• Problem description
Write down, unchanged, the entries from the first line through the line holding "fieldOf h 212 12". Include no other line.

Dataset entries
◆ ◆ ◆ ◆ ◆ ◆ ◆
-- ==== Sys2Proof/Machine/Larch.lean ====
section
/-!
DEFINITION. Machine/Larch.lean: datagrams a Larch gateway receives (R301 to R308), its flush and its retries (R303, R305).
-/
namespace Sys2Proof.Machine

/-- Fields of a received Larch header (Table 11.7). -/
structure LHead where
  ver    : Nat
  ftype  : Nat
  domain : Nat
  device : Nat
  ctx    : Nat
  stream : Nat
  seq    : Nat
  frag   : Nat
  frags  : Nat
  st     : Status
  bytes  : Nat

def lHead (h : BitVec 256) : LHead :=
  { ver := fieldOf h 248 8, ftype := fieldOf h 244 4, domain := fieldOf h 230 12, device := fieldOf h 224 6, ctx := fieldOf h 212 12
    stream := fieldOf h 208 2, seq := fieldOf h 176 32, frag := fieldOf h 168 8, frags := fieldOf h 160 8
    st := BitVec.ofNat 16 (fieldOf h 144 16), bytes := fieldOf h 96 32 }

/-- The records of a datagram; none when one is malformed (R302, R308). Structural on fuel. -/
def parseRecs (rtype : Nat) : Nat → List Byte → Option (List Rec)
  | _, [] => some []
  | 0, _ => none
  | f + 1, bs =>
    let h := leNat (bs.take 16)
    let len := bits h 101 17
    let data := if rtype = 2 then 0 else len
    let room := 16 * ceilDiv data 16
    if bs.length < 16 + room ∨ bits h 124 4 ≠ rtype ∨ bits h 96 5 ≠ 0 ∨ bits h 45 19 ≠ 0 ∨ (rtype = 2 ∧ (len = 0 ∨ len > 256)) ∨
        (rtype = 1 ∧ bits h 64 32 ≠ 0) then none
    else
      (parseRecs rtype f (bs.drop (16 + room))).map (fun r =>
        { rtype := rtype, device := bits h 118 6, offset := bits h 0 45, rtag := bits h 64 32, len := len, data := (bs.drop 16).take data } :: r)

def State.gwActive (s : State) (g : Nat) : Bool := (s.port (14 + g)).st == 4 && (s.port (14 + g)).ether
def State.gwDiscard (s : State) (g : Nat) : State := s.count (dkey (0x5040 + g) 0x0B)

/-- A tag that fails; 64 within 1 s raise the alarm (R308). -/
def State.gwAuthFail (s : State) (g : Nat) : State :=
  let s := s.count (dkey (0x5040 + g) 0x0A)
  let s := s.updGw g (fun x => { x with authTimes := x.authTimes.filter (fun t => decide (s.now < t + 1000000000)) ++ [s.now] })
  if (s.gw g).authTimes.length ≥ 64 then (s.updGw g (fun x => { x with authTimes := [] })).raise Ev.gatewayAuth g else s

/-- Does a gateway take a frame off the wire (Table 11.6)? -/
def State.gwTakes (s : State) (g : Nat) (d : LarchDgram) : Bool :=
  d.fcsOk && d.sumOk && !d.tagged && d.etherType == 0x86DD && !d.extHead && decide (d.body.length + 96 ≤ s.dv (dkey (0x5040 + g) 0x04))

/-- A received datagram of a type (R304, R308): its binding's number and its plaintext go to the body. -/
def larchRow (s : State) (gw : Fin 4) (d : LarchDgram) (typ : Nat) (body : State → LHead → Nat → List Byte → State) : Res :=
  let g := gw.val
  let h := lHead d.header
  if !s.running || !(s.gwActive g) || !(s.gwTakes g d) then .next s
  else if d.dst.toNat ≠ s.dv (dkey (0x5040 + g) 0x01) ∨ d.port.toNat ≠ s.dv (dkey 0x5060 0x01) ∨ h.ver ≠ 1 ∨ h.ftype > 3 then .next (s.gwDiscard g)
  else if h.ftype ≠ typ then .next s
  else match (s.ctx h.ctx).bindFor h.domain with
    | none => .next (s.gwDiscard g)
    | some n =>
      let km := s.larchKey h.ctx n (decide (h.domain < s.dev.domainId))
      let iv := larchIv (km.drop 32) h.seq h.frag h.device h.stream s.dev.deviceId (decide (typ ≥ 2))
      match Config.gcmOpen (BitVec.ofNat 256 (leNat (km.take 32))) iv (leBytes 32 d.header.toNat) (d.body ++ leBytes 16 d.tag.toNat) 128 with
      | none => .next (s.gwAuthFail g)
      | some plain => if h.bytes ≠ plain.length then .next (s.gwDiscard g) else .next (body s h n plain)

/-! The far side. -/

def State.rstream (s : State) (g key : Nat) : RStream := (((s.gw g).rstreams.find? (fun r => r.key == key))).getD { key := key }
def State.setRstream (s : State) (g : Nat) (r : RStream) : State :=
  s.updGw g (fun x => { x with rstreams := x.rstreams.filter (fun y => y.key != r.key) ++ [r] })

/-- Lowest SEQ that is not complete: of the last 64 that are, nothing below the least is open (R305). -/
def RStream.low (r : RStream) : Nat :=
  let from' := if r.done.length < 64 then 0 else (r.done.map Prod.fst).foldl min (2 ^ 32)
  from' + ((lowest 65 (fun k => !(r.done.any (fun e => e.1 == from' + k)))).getD 65)

/-- One piece of a record becomes a request under the binding's context (R305): to this device by the checks of R289, to another as a
packet. -/
def State.gwIssue (s : State) (g ctx unit device off : Nat) (op : MemOp) : State × Nat :=
  let a := mkGlobal device off
  let win := device == s.dev.deviceId && (match s.region off with | .window _ _ => true | _ => false)
  let r : Req := { id := s.nextId, src := .gateway g, ctx := ctx, op := op, addr := a, ph := .slot, xfer := unit, dev := device, since := s.now }
  let st := if device = s.dev.deviceId then s.pktCheck { r with gidx := ctx + 1 } false else 0
  let t := s.bumpId
  if st ≠ 0 then ({ t with reqs := t.reqs ++ [{ r with ph := .done, st := st }] }, r.id)
  else if win then
    let r := { r with win := true, addr := off, ph := .queued }
    (({ t with reqs := t.reqs ++ [r] }).applyReq r, r.id)
  else ({ t with reqs := t.reqs ++ [r] }, r.id)

/-- A far frame whose datagrams are all here is carried out (R305, R306). -/
def State.runFrame (s : State) (g ctx : Nat) (rs : RStream) (f : RFrame) : State :=
  let rtype := if f.ftype = 0 then 1 else 2
  let recs := (List.range f.count).flatMap (fun k =>
    ((f.frags.find? (fun e => e.1 == k)).bind (fun e => parseRecs rtype (e.2.length / 16 + 1) e.2)).getD [])
  let unit := s.nextId
  let (s, ids) := recs.foldl (fun (acc : State × List (Nat × Nat)) r =>
    (cut (if f.ftype = 0 then 256 else 4096) r.offset r.len).foldl (fun (acc : State × List (Nat × Nat)) (p : Nat × Nat) =>
      let op : MemOp := if f.ftype = 0 then .wr (zipFrom 0 ((r.data.drop (p.1 - r.offset)).take p.2)) else .rd p.2
      let (t, id) := acc.1.gwIssue g ctx unit r.device p.1 op
      (t, acc.2 ++ [(id, r.rtag)])) acc) (s.bumpId, [])
  let f := { f with run := true, reqs := ids, frags := [] }
  (((s.setRstream g { rs with frames := rs.frames.filter (fun x => x.seq != f.seq) ++ [f] }).sendAway).readmit).gwSweep

/-- A datagram of a WRITE or READ frame at the far gateway: kept until the frame is whole, its last datagram (FRAG = FRAGS − 1) and all
before it; a finished WRITE frame is answered with its stored COMPLETE; a frame more than 16 above the lowest incomplete
SEQ is discarded (R305). -/
def State.farDatagram (s : State) (g src : Nat) (h : LHead) (plain : List Byte) : State :=
  let rs := s.rstream g (rkey h.ctx h.domain h.device h.stream)
  let rtype := if h.ftype = 0 then 1 else 2
  if (parseRecs rtype (plain.length / 16 + 1) plain).isNone then s.gwDiscard g
  else match (if h.ftype = 0 then rs.done.find? (fun e => e.1 == h.seq) else none) with
    | some (_, ds) => s.larchEmits g (ds.map (fun d => { d with dst := src }))
    | none =>
      if h.seq > rs.low + 16 ∨ (h.ftype = 0 ∧ h.seq < rs.low) then s.gwDiscard g
      else
        let f := ((rs.frames.find? (fun x => x.seq == h.seq))).getD { seq := h.seq, ftype := h.ftype }
        if f.run then s
        else
          let f := { f with frags := f.frags.filter (fun e => e.1 != h.frag) ++ [(h.frag, plain)], src := src
                            count := if h.frags = h.frag + 1 then h.frags else f.count }
          if f.count > 0 ∧ (List.range f.count).all (fun k => f.frags.any (fun e => e.1 == k)) then s.runFrame g h.ctx rs f
          else s.setRstream g { rs with frames := rs.frames.filter (fun x => x.seq != f.seq) ++ [f] }

/-- LARCH_WRITE (R305). -/
def execLarchWrite (gw : Fin 4) (d : LarchDgram) (s : State) : Res :=
  larchRow s gw d 0 (fun s h _ plain => s.farDatagram gw.val d.src.toNat h plain)
/-- LARCH_READ (R306): the far side reads afresh on every repeat. -/
def execLarchRead (gw : Fin 4) (d : LarchDgram) (s : State) : Res :=
  larchRow s gw d 1 (fun s h _ plain => s.farDatagram gw.val d.src.toNat h plain)

/-! The requester's side. -/

/-- The stream and frame a response answers: gateway, stream, frame. -/
def State.frameOf (s : State) (h : LHead) (n : Nat) (isRead : Bool) : Option (Nat × Stream × GFrame) :=
  (List.range 4).findSome? (fun g =>
    match (s.gw g).streams.find? (fun x => x.ctx == h.ctx && x.bind == n && x.addr == h.stream) with
    | none => none
    | some st => (st.frames.find? (fun f => f.seq == h.seq && f.closed && f.isRead == isRead)).map (fun f => (g, st, f)))

/-- The data of a read, from the pieces that have come under its RTAG; none while one is missing. -/
def readWhole (got : List (Nat × Nat × List Byte)) (rtag off len : Nat) : Option (List Byte) :=
  let ps := got.filter (fun e => e.1 == rtag)
  let at' := fun (a : Nat) => ps.findSome? (fun e => if e.2.1 ≤ a ∧ a < e.2.1 + e.2.2.length then e.2.2[a - e.2.1]? else none)
  let l := (List.range len).filterMap (fun i => at' (off + i))
  if l.length = len then some l else none

/-- The plaintext of a READ_DATA datagram (R306): a read is done when all its data has come, in one record or in several (R302); a record of
LEN 0 fails it with the frame's STATUS. The frame ends with its last read. -/
def State.readDataIn (s : State) (gw : Nat) (h : LHead) (n : Nat) (plain : List Byte) : State :=
  match parseRecs 3 (plain.length / 16 + 1) plain with
  | none => s.gwDiscard gw
  | some recs =>
    match s.frameOf h n true with
    | none => s
    | some (g, st, f) =>
      let code := if h.st = 0 then Code.gatewayFailed else h.st
      let got := recs.foldl (fun (l : List (Nat × Nat × List Byte)) x =>
        l.filter (fun e => !(e.1 == x.rtag && e.2.1 == x.offset)) ++ [(x.rtag, x.offset, x.data)]) f.got
      let s := f.reqs.foldl (fun (t : State) id =>
        match t.req? id with
        | some r =>
          if r.ph ≠ .sent then t
          else if recs.any (fun x => x.rtag == id % 2 ^ 32 && x.len == 0) then (t.failReq id code).requestDone r
          else match readWhole got (id % 2 ^ 32) (gOffset r.addr) (opBytes r.op) with
            | some data => (t.updReq id (fun y => { y with ph := .done, st := 0, res := data })).requestDone r
            | none => t
        | none => t) s
      let left := f.reqs.filter (fun id => match s.req? id with | some r => r.ph == .sent | none => false)
      if left.isEmpty then (s.finishFrame g st f h.st).sendOff
      else s.updStream g st.id (fun x => { x with frames := modifyWhere (fun y => y.seq == f.seq) (fun y => { y with reqs := left, got := got }) x.frames })

/-- A COMPLETE ends the frame it answers (R305, R307). -/
def State.completeIn (s : State) (h : LHead) (n : Nat) : State :=
  match s.frameOf h n false with
  | none => s
  | some (g, st, f) => (s.finishFrame g st f h.st).sendOff

/-- LARCH_READ_DATA (R306). -/
def execLarchReadData (gw : Fin 4) (d : LarchDgram) (s : State) : Res :=
  larchRow s gw d 2 (fun s h n plain => s.readDataIn gw.val h n plain)

/-- LARCH_COMPLETE (R305, R307). It holds no records: what it holds is malformed (R308). -/
def execLarchComplete (gw : Fin 4) (d : LarchDgram) (s : State) : Res :=
  larchRow s gw d 3 (fun s h n plain => if plain.isEmpty then s.completeIn h n else s.gwDiscard gw.val)

/-! Timers. -/

/-- GW_FLUSH_EXPIRY (R303): the open frame of a stream closes GW_FLUSH after its first record. -/
def execGwFlushExpiry (gw : Fin 4) (stream : Nat) (s : State) : Res :=
  if !s.running then .next s
  else match (s.gw gw.val).streams.find? (fun x => x.id == stream) with
  | none => .next s
  | some st =>
    if st.frames.any (fun f => !f.closed && s.past f.begun (us * s.dv (dkey 0x5060 0x02))) then .next (s.closeFrame gw.val st) else .next s

/-- GW_RETRY_EXPIRY (R305): GW_RETRY after it was sent, the frame is sent again unchanged, or fails after GW_RETRIES retransmissions. -/
def execGwRetryExpiry (gw : Fin 4) (stream seq : Nat) (s : State) : Res :=
  let g := gw.val
  if !s.running then .next s
  else match (s.gw g).streams.find? (fun x => x.id == stream) with
  | none => .next s
  | some st =>
    match st.frames.find? (fun f => f.seq == seq && f.closed) with
    | none => .next s
    | some f =>
      if !(s.past f.sentAt (us * s.dv (dkey 0x5060 0x03))) then .next s
      else if f.retries < s.dv (dkey 0x5060 0x04) then
        let s := s.updStream g st.id (fun x => { x with
          frames := modifyWhere (fun y => y.seq == seq) (fun y => { y with retries := y.retries + 1, sentAt := s.now }) x.frames })
        .next ((s.count (dkey (0x5040 + g) 0x08)).larchEmits g f.sent)
      else .next ((s.finishFrame g st f Code.gatewayTimeout).sendOff)

end Sys2Proof.Machine
end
◆ ◆ ◆ ◆ ◆ ◆ ◆
• Final answer
-- ==== Sys2Proof/Machine/Larch.lean ====
section
/-!
DEFINITION. Machine/Larch.lean: datagrams a Larch gateway receives (R301 to R308), its flush and its retries (R303, R305).
-/
namespace Sys2Proof.Machine

/-- Fields of a received Larch header (Table 11.7). -/
structure LHead where
  ver    : Nat
  ftype  : Nat
  domain : Nat
  device : Nat
  ctx    : Nat
  stream : Nat
  seq    : Nat
  frag   : Nat
  frags  : Nat
  st     : Status
  bytes  : Nat

def lHead (h : BitVec 256) : LHead :=
  { ver := fieldOf h 248 8, ftype := fieldOf h 244 4, domain := fieldOf h 230 12, device := fieldOf h 224 6, ctx := fieldOf h 212 12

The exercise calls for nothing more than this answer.